Run the next section of the code to determine the uncertainties and plot the data. The REDIFINE fit determined the diffusion coefficients in the dilute and condensed phases, the population of protein in the condensed phase, the average droplet size and the interphase permeability for the FUS N-terminal domain sample. The NMR signal of the FUS N-terminal domain remained detectable in the condensed phase.
No difference in the magnetization transfer profile was observed between the agarose reference and the FUS N-terminal domain by phasic sample. For CAG repeat RNA condensates, no NMR signal is observed. Accordingly, the magnetization transfer profile is significantly different from the agarose reference.
The CONDENSE-MT experiment provided dynamic characterization of repeat expansion RNA condensates. The CONDENSE-MT analysis yielded the proton exchange kinetics between the condensate and bulk water. The CONDENSE-MT analysis also yielded the transverse relaxation time of the RNA in the condensate and the apparent transverse relaxation rate of bulk water.

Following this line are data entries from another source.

/-! ### Counting (R488 to R492) -/

/-- The event index of a status code. -/
def eventIndex (code : Nat) : Nat := (code / 256 - 1) * 64 + code % 256
def State.setWindow (s : State) (w : Window) : State := { s with guest := { s.guest with window := w } }
/-- The first saturation of a window is recorded. -/
def State.saturate (s : State) : State :=
  if s.guest.window.saturated then s
  else (s.setWindow { s.guest.window with saturated := true }).scEvent St.countSaturated
/-- COUNT of an index rises, and stops at 2^32 - 1. -/
def State.countEvent (s : State) (i : Nat) : State :=
  let w := s.guest.window
  let c := getD i 0 w.counts
  if c < 2 ^ 32 - 1 then s.setWindow { w with counts := setK i (c + 1) w.counts }
  else if w.satCount.contains i then s else (s.setWindow { w with satCount := i :: w.satCount }).saturate
def State.countSuppressed (s : State) (i : Nat) : State :=
  let w := s.guest.window
  let c := getD i 0 w.suppressed
  if c < 2 ^ 32 - 1 then s.setWindow { w with suppressed := setK i (c + 1) w.suppressed }
  else if w.satSuppressed.contains i then s else (s.setWindow { w with satSuppressed := i :: w.satSuppressed }).saturate
/-- The histogram bucket of a value (R491). -/
def sampleBucket (v : Nat) : Nat := if v ≤ 1 then 0 else min 31 (Nat.log2 v)
def State.countSample (s : State) (m v mono : Nat) : State :=
  let w := s.guest.window
  let x := getD m {} w.metrics
  let b := sampleBucket v
  let c := getD b 0 x.buckets
  let y := if v < x.min ∨ (x.buckets.isEmpty = true) then { x with min := v, minMono := mono } else x
  let z := if x.max < v ∨ (x.buckets.isEmpty = true) then { y with max := v, maxMono := mono } else y
  if c < 2 ^ 32 - 1 then s.setWindow { w with metrics := setK m { z with buckets := setK b (c + 1) x.buckets } w.metrics }
  else
    let t := s.setWindow { w with metrics := setK m z w.metrics }
    if w.satHist.contains (32 * m + b) then t
    else (t.setWindow { t.guest.window with satHist := (32 * m + b) :: w.satHist }).saturate
/-- GB_RATE_LIMIT of an index. -/
def State.rateLimit (s : State) (i : Nat) : Nat := s.cfg 0x0A02 i 1000
/-- The Guestbook works through an item (R490). -/
def State.takeItem (s : State) (it : TapItem) : State :=
  if it.sample then (if it.truncated ∨ 29 ≤ it.code then s else s.countSample it.code it.value it.mono)
  else
    let i := eventIndex it.code
    let lvl := min (s.rateLimit i) (getD i (s.rateLimit i) s.guest.buckets)
    if 0 < lvl then { s with guest := { s.guest with buckets := setK i (lvl - 1) s.guest.buckets } }.countEvent i
    else s.countSuppressed i
/-- A fatal-class event enters the Guestbook by its own path, without rate limit (R499). -/
def State.fatalEvent (s : State) (code : Status) : State := s.countEvent (eventIndex code)
/-- A fatal item goes into the latch of its source; behind an item not yet read it is only counted, up to 65,535 (R499). -/
def State.latchFatal (s : State) (src code : Nat) (args : List Nat) : State :=
  let x : FatalLatch := match getK src s.guest.latches with
    | some y => { y with again := min 65535 (y.again + 1) }
    | none => { code := code, mono := s.mono, args := args }
  { s with guest := { s.guest with latches := setK src x s.guest.latches } }

/-! ### Windows (R493 to R496) -/

/-- The boundary that ends the open window (R493). -/
def Guest.windowEnd (g : Guest) : Nat :=
  let w := g.windowS * 10 ^ 9
  g.windowBase + ((g.window.start - g.windowBase) / w + 1) * w
/-- The Guestbook works through one item that it has read; one with an uncorrectable error is lost (R485, R490). -/
def State.workItem (s : State) (n : Nat) (it : TapItem) (ecc : Ecc) : State :=
  let f := s.fifo n
  match ecc with
  | .clean => s.takeItem it
  | .corrected k => (s.setFifo n { f with ecc := min (2 ^ 32 - 1) (f.ecc + k) }).takeItem it
  | .uncorrectable => (s.setFifo n ({ f with uncorrectable := true }.lose 1)).scEvent St.tapEccUncorrectable [n]
/-- The Guestbook takes its next item: of those of its last read, else of a FIFO that it reads, whose words held it counts first as a
sample of metric 27. An item of the next window waits (R483, R490, R493; log 133). -/
def State.guestRead (s : State) (n : Nat) (ecc : Ecc) : State :=
  match s.guest.reading with
  | (m, it) :: l => if s.guest.windowEnd ≤ it.mono then s else { s with guest := { s.guest with reading := l } }.workItem m it ecc
  | [] =>
    let f := s.fifo n
    match f.items with
    | [] => s
    | it :: _ =>
      if s.guest.windowEnd ≤ it.mono then s
      else
        let t := (s.setFifo n f.taken).countSample 27 f.occupancy s.mono
        { t with guest := { t.guest with rotate := n + 1, reading := (f.readOut.2.2.drop 1).map fun x => (n, x) } }.workItem n it ecc
/-- Wall time at a MONO_NS, 0 while it is unknown (R497, R498). -/
def Guest.wallAt (g : Guest) (mono : Nat) : Nat := if g.wallKnown then ((mono : Int) + g.wallOffset).toNat else 0
/-- Whether a record still held stands in a slot. -/
def Guest.slotTaken (g : Guest) (n : Nat) : Bool := g.records.any fun r => r.slot == n && decide (g.cleared ≤ r.seq)
/-- The open window is closed and written where a slot is free; the next begins. A new GB_WINDOW_S takes effect at a
boundary, not at a PARTIAL close. -/
def State.closeWindow (s : State) (end0 : Nat) (partial0 : Bool) : State :=
  let g := s.guest
  let lost := g.fifos.filterMap fun e => if e.2.windowLost = 0 then none else some (e.1, e.2.windowLost)
  let rec0 : WindowRecord :=
    { seq := g.nextSeq, slot := g.writeSlot, partial0 := partial0, wallUnknown := !g.wallKnown, wallEpoch := g.wallEpoch,
      wallNs := g.wallAt end0, endMono := end0, dropped := g.dropped, tapLost := lost, window := g.window }
  let g1 := if g.slotTaken g.writeSlot then { g with dropped := g.dropped + 1, full := true }
    else { g with records := (g.records.filter fun r => r.slot != g.writeSlot) ++ [rec0], writeSlot := (g.writeSlot + 1) % 819,
                  dropped := 0, full := false }
  let fresh := g.fifos.map fun e => (e.1, { e.2 with windowLost := 0 })
  let len := if partial0 then g.windowS else s.cfg 0x0A01 0 60
  let t := { s with guest := { g1 with nextSeq := g.nextSeq + 1, window := { start := end0 }, fifos := fresh,
                                       windowS := len, windowBase := if len = g.windowS then g.windowBase else end0 } }
  let t1 := if g1.full && !g.full then t.scEvent St.guestbookFull else t
  lost.foldl (fun u e => u.scEvent St.tapItemsLost [e.1, e.2]) t1
def execGuestbookWindowClose (s : State) : Out :=
  .next (s.signal <| let b := s.guest.windowEnd
    if s.sc.mode = .running ∧ s.guest.fifos.all (fun e => match e.2.items with | [] => true | it :: _ => decide (b ≤ it.mono)) ∧
        s.guest.reading.all (fun e => decide (b ≤ e.2.mono)) then
      { s with mono := max s.mono (b + 1000) }.closeWindow b false
    else s)
/-- The open window as a PARTIAL record before the module leaves service, where a slot is free (R496). -/
def State.partialWindow (s : State) : State :=
  if s.guest.slotTaken s.guest.writeSlot then s else s.closeWindow s.mono true
/-- Every bucket is full again: a millisecond has passed (R490). -/
def execGbRateRefill (s : State) : Out := .next { s with guest := { s.guest with buckets := [] } }

/-- 4 bytes for each of `n` indices. -/
def table4 (n : Nat) (l : List (Nat × Nat)) : Bytes := (List.range n).flatMap fun i => leBytes 4 (getD i 0 l)
/-- A bit map of `n` bytes. -/
def bitmap (n : Nat) (l : List Nat) : Bytes :=
  (List.range n).map fun i => BitVec.ofNat 8 ((List.range 8).map fun k => if l.contains (8 * i + k) then 2 ^ k else 0).sum
/-- A window record's bytes (R494). -/
def windowBytes (r : WindowRecord) : Bytes :=
  let w := r.window
  let sat := w.satCount ≠ [] ∨ w.satSuppressed ≠ [] ∨ w.satHist ≠ []
  let flags := b2n r.partial0 + 2 * b2n w.epochChanged + 4 * b2n r.wallUnknown + (if sat then 8 else 0)
  let head := leBytes 2 0x4247 ++ leBytes 2 1 ++ leBytes 2 flags ++ [0, 0] ++ leBytes 8 r.seq ++ leBytes 8 w.start ++
    leBytes 8 r.endMono ++ leBytes 4 r.wallEpoch ++ [0, 0, 0, 0] ++ leBytes 8 r.wallNs ++ leBytes 4 r.dropped ++
    List.replicate 12 0
  let hist := (List.range 64).flatMap fun m => table4 32 (getD m {} w.metrics).buckets
  let ext := (List.range 64).flatMap fun m => let x := getD m {} w.metrics
    leBytes 8 x.min ++ leBytes 8 x.minMono ++ leBytes 8 x.max ++ leBytes 8 x.maxMono
  let lost := (List.range 18).flatMap fun n => leBytes 4 (min (2 ^ 32 - 1) (getD n 0 r.tapLost))
  let body := fit 20476 (head ++ table4 1024 w.counts ++ table4 1024 w.suppressed ++ hist ++ ext ++ bitmap 128 w.satCount ++
    bitmap 128 w.satSuppressed ++ bitmap 256 w.satHist ++ lost)
  body ++ leBytes 4 (crc32c body)

/-! ### Dumps (R502 to R505) -/

/-- A TLV section. -/
def section0 (type : Nat) (v : Bytes) : Bytes := leBytes 2 type ++ [0, 0] ++ leBytes 4 v.length ++ fit (4 * cdiv v.length 4) v
/-- The 64-byte header of a dump stream. -/
def dumpHeader (s : State) (cause len state flags n omitted : Nat) : Bytes :=
  leBytes 4 0x504D4459 ++ leBytes 2 1 ++ leBytes 2 cause ++ leBytes 8 s.guest.dumpSeq ++ leBytes 8 s.mono ++
  leBytes 8 s.sc.bootCount ++ leBytes 4 (match s.sc.runImage with | some i => i.buildSeq | none => 0) ++ leBytes 4 len ++
  leBytes 1 state ++ leBytes 1 flags ++ leBytes 2 n ++ leBytes 4 omitted ++ List.replicate 16 0
/-- State codes of a core for a dump: running or in wait. -/
def Core.dumpState (k : Core) : Nat := if k.wait = .none then 1 else 2
def coreNumbers : CoreId → List Nat
  | .sc => [0xFFFF, 0]
  | .tx n m => [n, m]
def healthCode : SourceHealth → Nat
  | .off => 0 | .startTest _ => 1 | .healthy => 2 | .excluded => 3 | .latched => 4 | .tapped => 5
/-- The third fatal error within 600 s of the first of three. -/
def Guest.thirdFatal (g : Guest) : Bool :=
  match g.fatalTimes with | [c, _, a] => decide (c ≤ a + 600 * 10 ^ 9) | _ => false
/-- The figures that R503 lists for a section of a fatal dump: no general or block register, window, operand or key is among them
(R502). The controller's program counters and trap status, and memory syndromes, are free values (log 28). The third fatal error within 600 s has
FATAL_LOOP_HALTED there too, with the summary (R506). -/
def State.dumpFigures (s : State) (cause type : Nat) : List Nat :=
  match type with
  | 1 => (if s.guest.thirdFatal then [St.fatalLoopHalted] else []) ++
      [cause, Config.freeNat s.freeCtr, Config.freeNat (s.freeCtr + 1), Config.freeNat (s.freeCtr + 2)] ++
      s.guest.latches.flatMap fun e => [e.1, e.2.code, e.2.mono, e.2.again] ++ e.2.args
  | 2 => [s.seq.applied, s.seq.next, s.seq.durableBelow, s.seq.waiting.length + s.seq.accepted.length, s.seq.ringAt, s.seq.trim]
  | 3 => [s.pairCode, s.pair.claim, s.pair.acked, s.pair.confirmed, s.pair.linkEpoch]
  | 4 => s.cores.flatMap fun e => coreNumbers e.1 ++
      [e.2.dumpState, e.2.world, e.2.req.partition, e.2.req.verb, e.2.progVersion, e.2.pc.toNat, e.2.retired, e.2.req.ticket]
  | 5 => ((s.disp.queued.map fun q => (q.partition, q.queue)).eraseDups).flatMap fun e =>
      let l := s.disp.queued.filter fun q => q.partition == e.1 && q.queue == e.2
      [e.1, e.2, l.length] ++ (l.take 1).map (·.ticket)
  | 6 => (s.lneJobs.flatMap fun j => match j.place with
        | .loaded n b => [n, b, j.operation, j.partition, j.ticket, j.ran]
        | _ => []) ++
      s.laneJobs.flatMap fun j => [j.mode, j.partition, j.ticket, j.position]
  | 7 => (s.rng.sources.toList.map fun x => healthCode x.health) ++ s.expanders.flatMap fun e => [e.1, e.2.served]
  | 9 => s.guest.fifos.flatMap fun e => [e.1, e.2.status, e.2.lost, e.2.ecc] ++ e.2.items.flatMap TapItem.wordList
  | _ => [Config.freeNat (s.freeCtr + 3)]
/-- Section `type` of a fatal dump. -/
def State.dumpSection (s : State) (cause type : Nat) : Bytes :=
  section0 type ((Config.dumpContent type (s.dumpFigures cause type)).take (2 ^ 32 - 1))
/-- A stream as blocks of 4,092 bytes with their CRC-32C. -/
def dumpBlocks (l : Bytes) : Bytes := (pieces 4092 l).flatMap fun b => fit 4092 b ++ leBytes 4 (crc32c (fit 4092 b))
/-- The stream of a fatal dump, sections 1 to 9, cut at the end of the slot's 12,288 blocks. -/
def State.fatalStream (s : State) (cause : Nat) : Bytes :=
  let all := (List.range 9).flatMap fun i => s.dumpSection cause (i + 1)
  let secs := all.take (12288 * 4092 - 64)
  dumpHeader s cause (64 + secs.length) 1 (2 * b2n (decide (secs.length < all.length))) 9 0 ++ secs
/-- The fatal summary is the first block of the dump (R504). -/
def dumpSummary (stream : Bytes) : Bytes := (dumpBlocks (fit 4092 stream)).take 4096
/-- The stream with NESTED set and the header's number and time anew: an error within the handler ends the dump (R504). -/
def State.nestedStream (s : State) (cause : Nat) (old : Bytes) : Bytes :=
  dumpHeader s cause (leAt old 36 4) 1 (leAt old 41 1 ||| 1) 9 0 ++ old.drop 64
/-- The oldest records that fit the diverged slot, and how many are left out. -/
def fitRecords : (room : Nat) → List Record → List Record
  | _, [] => []
  | n, r :: l => if 64 * r.lines ≤ n then r :: fitRecords (n - 64 * r.lines) l else []
/-- PAIR_DIVERGED: the records the partner lacks go to the diverged slot (R378, R503). -/
def State.diverge (s : State) (recs : List Record) : State :=
  let t := { s with guest := { s.guest with dumpSeq := s.guest.dumpSeq + 1 } }.fatalEvent St.pairDiverged
  let kept := fitRecords (16 * 2 ^ 20 - 4096) recs
  let sec := section0 10 (kept.flatMap fun r => recordBytes r)
  let str := dumpHeader t 0x090E (64 + sec.length) 1 0 1 (recs.length - kept.length) ++ sec
  { t with guest := { t.guest with diverged := { state := 1, seq := t.guest.dumpSeq, stream := str } } }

In this protocol, we can characterize the condensate property in a biphasic state without the need of a chemical tag. The droplets are coexisting with a dilute environment, allowing exchange between the two phase mimicking the cellular environment. Our methods focused on condensate characterization can be complemented by conventional NMR methods to study molecular structure interactions and dynamics across phases.
In future studies, we aim to develop more complex condensate models, adapting the methodology to more complex systems, and eventually study condensate directly in their in-cellular environments.
Biomolecular condensates formed via liquid–liquid phase separation (LLPS) play a crucial role in organizing the intracellular environment and regulating biochemical processes. Characterizing the composition, dynamics, and internal organization of these condensates is challenging, especially without external labeling. This article presents two complementary nuclear magnetic resonance (NMR) spectroscopy methods that enable comprehensive, label-free analysis of biomolecular condensates in their native biphasic state.